The film unfolds like a series of ghost stories told late at night in a mortuary by people who’ve had one too many drinks. Set largely around a funeral parlor and its eccentric staff, it weaves three loosely connected tales involving restless spirits, bad karma, family regrets, and the thin line between the living and the dead. One segment features a mortician (Allen Ting) dangerously obsessed with restoring the beauty of a deceased pop singer. Another explores a daughter’s complicated grief turning supernatural. Throughout, we return to the mortuary crew—led by the likable Louis Koo and the reliably funny Simon Lui—who treat death with the casual irreverence of men who’ve seen it all.


What works best is the film’s fearless blend of tones. Herman Yau, a veteran of both horror and wild comedies, stages slapstick sequences that recall the Three Stooges crashing a séance. There are drunken rituals, physical gags involving coffins, and sudden bursts of genuine eeriness that actually land. The ghosts aren’t just jump-scare props; some carry real melancholy about unfinished business and respect for the departed. In its best moments, Troublesome Night 3 reminds you that Hong Kong cinema of this era could juggle lowbrow laughs and surprisingly poignant observations about mortality without breaking a sweat.


The cast helps sell the madness. Louis Koo brings easy charm to his salesman role, while supporting players like Fennie Yuen and Emotion Cheung add color. Law Lan, a staple of these films, delivers the kind of no-nonsense ghostly authority that makes you believe the dead really do have complaints. The production is unmistakably low-budget—some effects look like they were achieved with dry ice and prayer—but the energy and speed of the storytelling carry you past the rough edges.


My main reservation is one common to anthology films: the segments vary in strength.

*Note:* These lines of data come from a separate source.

theorem Part.same_refl (p : Part) (s : State) : p.same s s := by cases p <;> exact rfl
theorem Part.same_trans {p : Part} {a b c : State} (h : p.same a b) (k : p.same b c) : p.same a c := by
  cases p <;> exact Eq.trans k h
theorem Keeps.refl (m : Nat) (s : State) : Keeps m s s := ⟨fun p _ => p.same_refl s, id, id, id, id⟩
theorem Keeps.trans {m : Nat} {a b c : State} (h : Keeps m a b) (k : Keeps m b c) : Keeps m a c :=
  ⟨fun p e => Part.same_trans (h.same p e) (k.same p e), fun e => k.mem (h.mem e), fun e => k.regs (h.regs e),
    fun e => k.tiles (h.tiles e), fun e => k.clus (h.clus e)⟩
theorem Keeps.mono {m n : Nat} (h : Sub m n) {a b : State} (k : Keeps m a b) : Keeps n a b := by
  refine ⟨fun p e => k.same p ?_, k.mem, k.regs, k.tiles, k.clus⟩
  cases he : m.testBit p.num with
  | false => rfl
  | true => rw [h.bit _ he] at e; cases e
theorem keeps_ite {m : Nat} {s0 a b : State} {c : Prop} [Decidable c] (h : Keeps m s0 a) (k : Keeps m s0 b) :
    Keeps m s0 (if c then a else b) := by split <;> assumption
theorem keeps_of {m : Nat} {s0 : State} {α : Type} {x : α × State} {a : α} {s : State} (e : x = (a, s)) (h : Keeps m s0 x.2) :
    Keeps m s0 s := by rw [e] at h; exact h
theorem keeps_of3 {m : Nat} {s0 : State} {α β : Type} {x : α × β × State} {a : α} {b : β} {s : State} (e : x = (a, b, s))
    (h : Keeps m s0 x.2.2) : Keeps m s0 s := by rw [e] at h; exact h
theorem keeps_of4 {m : Nat} {s0 : State} {α β γ : Type} {x : α × β × γ × State} {a : α} {b : β} {c : γ} {s : State} (e : x = (a, b, c, s))
    (h : Keeps m s0 x.2.2.2) : Keeps m s0 s := by rw [e] at h; exact h
theorem keeps_ofFst {m : Nat} {s0 : State} {β : Type} {x : State × β} {b : β} {s : State} (e : x = (s, b)) (h : Keeps m s0 x.1) :
    Keeps m s0 s := by rw [e] at h; exact h
theorem keeps_foldl {m : Nat} {s0 : State} {α : Type} {f : State → α → State} (hf : ∀ s a, Keeps m s0 s → Keeps m s0 (f s a)) :
    ∀ (l : List α) (s : State), Keeps m s0 s → Keeps m s0 (l.foldl f s)
  | [], _, h => h
  | a :: l, s, h => keeps_foldl hf l (f s a) (hf s a h)
theorem keeps_foldl2 {m : Nat} {s0 : State} {α β : Type} {f : β × State → α → β × State}
    (hf : ∀ s a, Keeps m s0 s.2 → Keeps m s0 (f s a).2) :
    ∀ (l : List α) (s : β × State), Keeps m s0 s.2 → Keeps m s0 (l.foldl f s).2
  | [], _, h => h
  | a :: l, s, h => keeps_foldl2 hf l (f s a) (hf s a h)
theorem keeps_foldl3 {m : Nat} {s0 : State} {α β γ : Type} {f : β × γ × State → α → β × γ × State}
    (hf : ∀ s a, Keeps m s0 s.2.2 → Keeps m s0 (f s a).2.2) :
    ∀ (l : List α) (s : β × γ × State), Keeps m s0 s.2.2 → Keeps m s0 (l.foldl f s).2.2
  | [], _, h => h
  | a :: l, s, h => keeps_foldl3 hf l (f s a) (hf s a h)
theorem keeps_foldl1 {m : Nat} {s0 : State} {α β : Type} {f : State × β → α → State × β}
    (hf : ∀ s a, Keeps m s0 s.1 → Keeps m s0 (f s a).1) :
    ∀ (l : List α) (s : State × β), Keeps m s0 s.1 → Keeps m s0 (l.foldl f s).1
  | [], _, h => h
  | a :: l, s, h => keeps_foldl1 hf l (f s a) (hf s a h)

theorem keeps_foldlP {m : Nat} {s0 : State} {α σ : Type} (π : σ → State) {f : σ → α → σ}
    (hf : ∀ s a, Keeps m s0 (π s) → Keeps m s0 (π (f s a))) :
    ∀ (l : List α) (s : σ), Keeps m s0 (π s) → Keeps m s0 (π (l.foldl f s))
  | [], _, h => h
  | a :: l, s, h => keeps_foldlP π hf l (f s a) (hf s a h)
theorem keeps_forAll {m : Nat} {s0 : State} {α : Type} {f : α → State → State} {l : List α} {s : State}
    (h : Keeps m s0 s) (hf : ∀ s a, Keeps m s0 s → Keeps m s0 (f a s)) : Keeps m s0 (forAll l s f) := keeps_foldl hf l s h
theorem keeps_forAll2 {m : Nat} {s0 : State} {α β : Type} {f : α → β × State → β × State} {l : List α} {s : β × State}
    (h : Keeps m s0 s.2) (hf : ∀ a s, Keeps m s0 s.2 → Keeps m s0 (f a s).2) : Keeps m s0 (forAll l s f).2 :=
  keeps_foldl2 (fun s a => hf a s) l s h

/-- Where a command answers a next state, it keeps. -/
structure KeepsR (m : Nat) (s0 : State) (r : Result) : Prop where
  next : ∀ t : State, r = .next t → Keeps m s0 t
theorem keepsR_next {m : Nat} {s0 t : State} (h : Keeps m s0 t) : KeepsR m s0 (.next t) := ⟨by intro u e; cases e; exact h⟩
theorem keepsR_fault {m : Nat} {s0 : State} {f : Fault} : KeepsR m s0 (.fault f) := ⟨by intro u e; cases e⟩
theorem keepsR_ite {m : Nat} {s0 : State} {c : Prop} [Decidable c] {a b : Result} (h : KeepsR m s0 a) (k : KeepsR m s0 b) :
    KeepsR m s0 (if c then a else b) := by split <;> assumption

/-! A local value of a definition, named. -/

theorem keeps_cut (m : Nat) (s0 : State) {P : Prop} (x : State) (h : Keeps m s0 x) (f : Keeps m s0 x → P) : P := f h
theorem keeps_cutP {σ : Type} (π : σ → State) (m : Nat) (s0 : State) {P : Prop} (x : σ) (h : Keeps m s0 (π x))
    (f : Keeps m s0 (π x) → P) : P := f h
theorem keeps_cut2 (m : Nat) (s0 : State) {α : Type} {P : Prop} (x : α × State) (h : Keeps m s0 x.2) (f : Keeps m s0 x.2 → P) : P := f h
theorem keeps_cut4 (m : Nat) (s0 : State) {α β γ : Type} {P : Prop} (x : α × β × γ × State) (h : Keeps m s0 x.2.2.2)
    (f : Keeps m s0 x.2.2.2 → P) : P := f h
theorem keeps_cut3 (m : Nat) (s0 : State) {α β : Type} {P : Prop} (x : α × β × State) (h : Keeps m s0 x.2.2) (f : Keeps m s0 x.2.2 → P) :
    P := f h

/-! ### Canonical forms -/

theorem tblFilter_wf {α : Type} [DecidableEq α] {d : Nat → α} {t : Tbl α} (p : Nat × α → Bool) (h : tblWf d t = true) :
    tblWf d (t.filter p) = true := by
  induction t with
  | nil => exact h
  | cons q r ih =>
    have hq := tblWf_cons.mp h
    have ih := ih hq.2.2
    simp only [List.filter_cons]
    split
    · exact tblWf_cons.mpr ⟨hq.1, fun x hx => hq.2.1 x (List.mem_filter.mp hx).1, ih⟩
    · exact ih
theorem setRow_wf {m : Mem} (a : Nat) (r : Row) (h : Memory.wf m = true) : Memory.wf (setRow m a r) = true := memSetNat_wf a 64 _ h
theorem memForAll_wf {α : Type} {f : α → Mem → Mem} (hf : ∀ a m, Memory.wf m = true → Memory.wf (f a m) = true) :
    ∀ (l : List α) {m : Mem}, Memory.wf m = true → Memory.wf (forAll l m f) = true
  | [], _, h => h
  | a :: l, m, h => memForAll_wf hf l (hf a m h)
theorem memFold_wf {α : Type} {f : Mem → α → Mem} (hf : ∀ m a, Memory.wf m = true → Memory.wf (f m a) = true) :
    ∀ (l : List α) {m : Mem}, Memory.wf m = true → Memory.wf (l.foldl f m) = true
  | [], _, h => h
  | a :: l, m, h => memFold_wf hf l (hf m a h)
theorem regsFilter_wf {t : Tbl Word} (p : Nat × Word → Bool) (h : regsWf t = true) : regsWf (t.filter p) = true := tblFilter_wf p h
theorem mem_nil : Memory.wf [] = true := rfl
theorem regs_nil : regsWf [] = true := rfl
theorem wf_nil {α : Type} [DecidableEq α] {d : Nat → α} : tblWf d ([] : Tbl α) = true := rfl
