theorem keeps_onHub {h' : Nat} {s : State} {f : State → State} (hm : Sub 0 k) (h : Keeps k s0 s) (hf : ∀ (y0 : State), Keeps k s0 y0 → Keeps k s0 (f y0)) :
    KeepsR k s0 (onHub h' s f) := by
  unfold onHub
  repeat' first
    | (with_reducible refine hm.of ?_); exact rfl
    | with_reducible assumption
    | with_reducible apply keeps_onUnit

theorem keeps_putBridge {s : State} {b : Nat} {v : Bridge} (hm : Sub 536870912 k) (h : Keeps k s0 s) :
    Keeps k s0 (putBridge s b v) := by
  unfold putBridge
  repeat' first
    | (with_reducible refine hm.of ?_); exact rfl
    | with_reducible assumption
    | (with_reducible first | apply Keeps.put_bridges)

theorem keeps_refresh {s : State} (hm : Sub 37383395344384 k) (h : Keeps k s0 s) :
    Keeps k s0 (refresh s) := by
  unfold refresh
  repeat' first
    | (with_reducible refine hm.of ?_); exact rfl
    | with_reducible assumption
    | (with_reducible first | apply Keeps.put_seen_units | apply Keeps.put_seen | apply Keeps.put_units)

theorem keeps_setReg {k : Nat} {s0 s : State} {a : Nat} {v : Word} (hm : Sub 16 k) (h : Keeps k s0 s) : Keeps k s0 (setReg s a v) :=
  Keeps.put_regs hm h (tblSet_wf a v)

theorem keeps_setRegF {s : State} {a : Nat} {hi : Nat} {lo : Nat} {v : Nat} (hm : Sub 16 k) (h : Keeps k s0 s) :
    Keeps k s0 (setRegF s a hi lo v) := by
  unfold setRegF
  repeat' first
    | (with_reducible refine hm.of ?_); exact rfl
    | with_reducible assumption
    | with_reducible apply keeps_setReg

theorem keeps_addCtr {s : State} {a : Nat} {n : Nat} (hm : Sub 16 k) (h : Keeps k s0 s) :
    Keeps k s0 (addCtr s a n) := by
  unfold addCtr
  repeat' first
    | (with_reducible refine hm.of ?_); exact rfl
    | with_reducible assumption
    | (with_reducible first | apply keeps_ite | apply keeps_setReg)

theorem keeps_bump {s : State} {a : Nat} (hm : Sub 16 k) (h : Keeps k s0 s) :
    Keeps k s0 (bump s a) := by
  unfold bump
  repeat' first
    | (with_reducible refine hm.of ?_); exact rfl
    | with_reducible assumption
    | with_reducible apply keeps_addCtr

theorem keeps_unmapped {s : State} (hm : Sub 16 k) (h : Keeps k s0 s) :
    Keeps k s0 (unmapped s) := by
  unfold unmapped
  repeat' first
    | (with_reducible refine hm.of ?_); exact rfl
    | with_reducible assumption
    | with_reducible apply keeps_bump

theorem keeps_setBit {s : State} {a : Nat} {i : Nat} (hm : Sub 16 k) (h : Keeps k s0 s) :
    Keeps k s0 (setBit s a i) := by
  unfold setBit
  repeat' first
    | (with_reducible refine hm.of ?_); exact rfl
    | with_reducible assumption
    | with_reducible apply keeps_setReg

theorem keeps_mgmtIrq {s : State} (hm : Sub 17592186044416 k) (h : Keeps k s0 s) :
    Keeps k s0 (mgmtIrq s) := by
  unfold mgmtIrq
  repeat' first
    | (with_reducible refine hm.of ?_); exact rfl
    | with_reducible assumption
    | (have x := (); extract_lets +onlyGivenNames x; clear_value x)
    | (with_reducible first | apply Keeps.put_alerts)

theorem keeps_raiseEvent {page : Nat} {i : Nat} {s : State} (hm : Sub 17592186044432 k) (h : Keeps k s0 s) :
    Keeps k s0 (raiseEvent page i s) := by
  unfold raiseEvent
  repeat' first
    | (with_reducible refine hm.of ?_); exact rfl
    | with_reducible assumption
    | (with_reducible first | apply keeps_ite | apply keeps_setBit | apply keeps_mgmtIrq)

theorem keeps_alert {page : Nat} {c : Nat} {device_ : Bool} {s : State} (hm : Sub 17592186044416 k) (h : Keeps k s0 s) :
    Keeps k s0 (alert page c device_ s) := by
  unfold alert
  repeat' first
    | (with_reducible refine hm.of ?_); exact rfl
    | with_reducible assumption
    | with_reducible apply keeps_mgmtIrq
    | (have x := (); extract_lets +onlyGivenNames x; clear_value x)
    | split
    | (with_reducible first | apply Keeps.put_alerts)

theorem keeps_alertClear {page : Nat} {classes : Word} {s : State} (hm : Sub 17592186044416 k) (h : Keeps k s0 s) :
    Keeps k s0 (alertClear page classes s) := by
  unfold alertClear
  repeat' first
    | (with_reducible refine hm.of ?_); exact rfl
    | with_reducible assumption
    | (have x := (); extract_lets +onlyGivenNames x; clear_value x)
    | (with_reducible first | apply Keeps.put_alerts)

theorem keeps_recordFirst {s : State} {a : Nat} {v : Word} (hm : Sub 16 k) (h : Keeps k s0 s) :
    Keeps k s0 (recordFirst s a v) := by
  unfold recordFirst
  repeat' first
    | (with_reducible refine hm.of ?_); exact rfl
    | with_reducible assumption
    | (with_reducible first | apply keeps_ite | apply keeps_setReg)

theorem keeps_setReady {i : Nat} {s : State} (hm : Sub 1073741840 k) (h : Keeps k s0 s) :
    Keeps k s0 (setReady i s) := by
  unfold setReady
  repeat' first
    | (with_reducible refine hm.of ?_); exact rfl
    | with_reducible assumption
    | (with_reducible first | apply keeps_ite | apply keeps_setBit)
    | (have x := (); extract_lets +onlyGivenNames x; refine keeps_cut k s0 x ?_ fun _ => ?_; rotate_left; clear_value x)
    | (have x := (); extract_lets +onlyGivenNames x; clear_value x)
    | (with_reducible first | apply Keeps.put_power)

theorem keeps_clearReady {l : List Nat} {s : State} (hm : Sub 16 k) (h : Keeps k s0 s) :
    Keeps k s0 (clearReady l s) := by
  unfold clearReady
  repeat' first
    | (with_reducible refine hm.of ?_); exact rfl
    | with_reducible assumption
    | with_reducible apply keeps_setReg

theorem keeps_rinseCount {code : Nat} {s : State} (hm : Sub 16 k) (h : Keeps k s0 s) :
    Keeps k s0 (rinseCount code s) := by
  unfold rinseCount
  repeat' first
    | (with_reducible refine hm.of ?_); exact rfl
    | with_reducible assumption
    | (with_reducible first | apply keeps_ite | apply keeps_bump)

theorem keeps_inDomain {d : Nat} {s : State} {f : State → State} (hm : Sub 16 k) (h : Keeps k s0 s) (hf : ∀ (y0 : State), Keeps k s0 y0 → Keeps k s0 (f y0)) :
    Keeps k s0 (inDomain d s f) := by
  unfold inDomain
  repeat' first
    | (with_reducible refine hm.of ?_); exact rfl
    | with_reducible assumption
    | (with_reducible first | apply keeps_ite | apply keeps_bump | apply hf)

theorem keeps_drawFree {s : State} (hm : Sub 8 k) (h : Keeps k s0 s) :
    Keeps k s0 ((drawFree s).2) := by
  unfold drawFree
  repeat' first
    | (with_reducible refine hm.of ?_); exact rfl
    | with_reducible assumption
    | (with_reducible first | apply Keeps.put_free)

theorem keeps_alarmJob {page : Nat} {code : Nat} {sc : Scope} {tag : BitVec 12} {s : State} (hm : Sub 65536 k) (h : Keeps k s0 s) :
    Keeps k s0 (alarmJob page code sc tag s) := by
  unfold alarmJob
  repeat' first
    | (with_reducible refine hm.of ?_); exact rfl
    | with_reducible assumption
    | (with_reducible first | apply keeps_ite | apply keeps_putJob)
    | (have x := (); extract_lets +onlyGivenNames x; clear_value x)
    | split

theorem keeps_alarm {page : Nat} {code : Nat} {sc : Scope} {s : State} (hm : Sub 65552 k) (h : Keeps k s0 s) :
    Keeps k s0 (alarm page code sc s) := by
  unfold alarm
  repeat' first
    | (with_reducible refine hm.of ?_); exact rfl
    | with_reducible assumption
    | (with_reducible first | refine keeps_forAll ?_ fun _ _ _ => ?_ | apply keeps_bump | apply keeps_alarmJob | apply keeps_recordFirst)

theorem keeps_baristaIrq {c : Nat} {cause : Nat} {entry : Nat} {s : State} (hm : Sub 128 k) (h : Keeps k s0 s) :
    Keeps k s0 (baristaIrq c cause entry s) := by
  unfold baristaIrq
  repeat' first
    | (with_reducible refine hm.of ?_); exact rfl
    | with_reducible assumption
    | with_reducible apply keeps_putClu

theorem keeps_poisonBlock {t : Nat} {a : BlockArgs} {s : State} (hm : Sub 16 k) (h : Keeps k s0 s) :
    Keeps k s0 (poisonBlock t a s) := by
  unfold poisonBlock
  repeat' first
    | (with_reducible refine hm.of ?_); exact rfl
    | with_reducible assumption
    | (with_reducible first | refine keeps_forAll ?_ fun _ _ _ => ?_ | apply keeps_setReg)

A couple of stories feel rushed or rely too heavily on familiar tropes, and the comedy occasionally tips into juvenile territory. Yet even at its silliest, the movie maintains an underlying affection for its characters and their strange world. It never pretends to be profound, but it earns its emotional beats when they arrive.


Troublesome Night 3 is not a great film, but it is a thoroughly enjoyable one—rowdy, funny, occasionally touching, and unafraid to mix the sacred with the profane. If you have a taste for Asian horror-comedy that doesn’t take itself too seriously yet still respects the power of a good ghost story, this one delivers the goods. Just don’t watch it alone in a dark room if you’re the nervous type. The dead, it turns out, have excellent comedic timing. (Neo, 2026)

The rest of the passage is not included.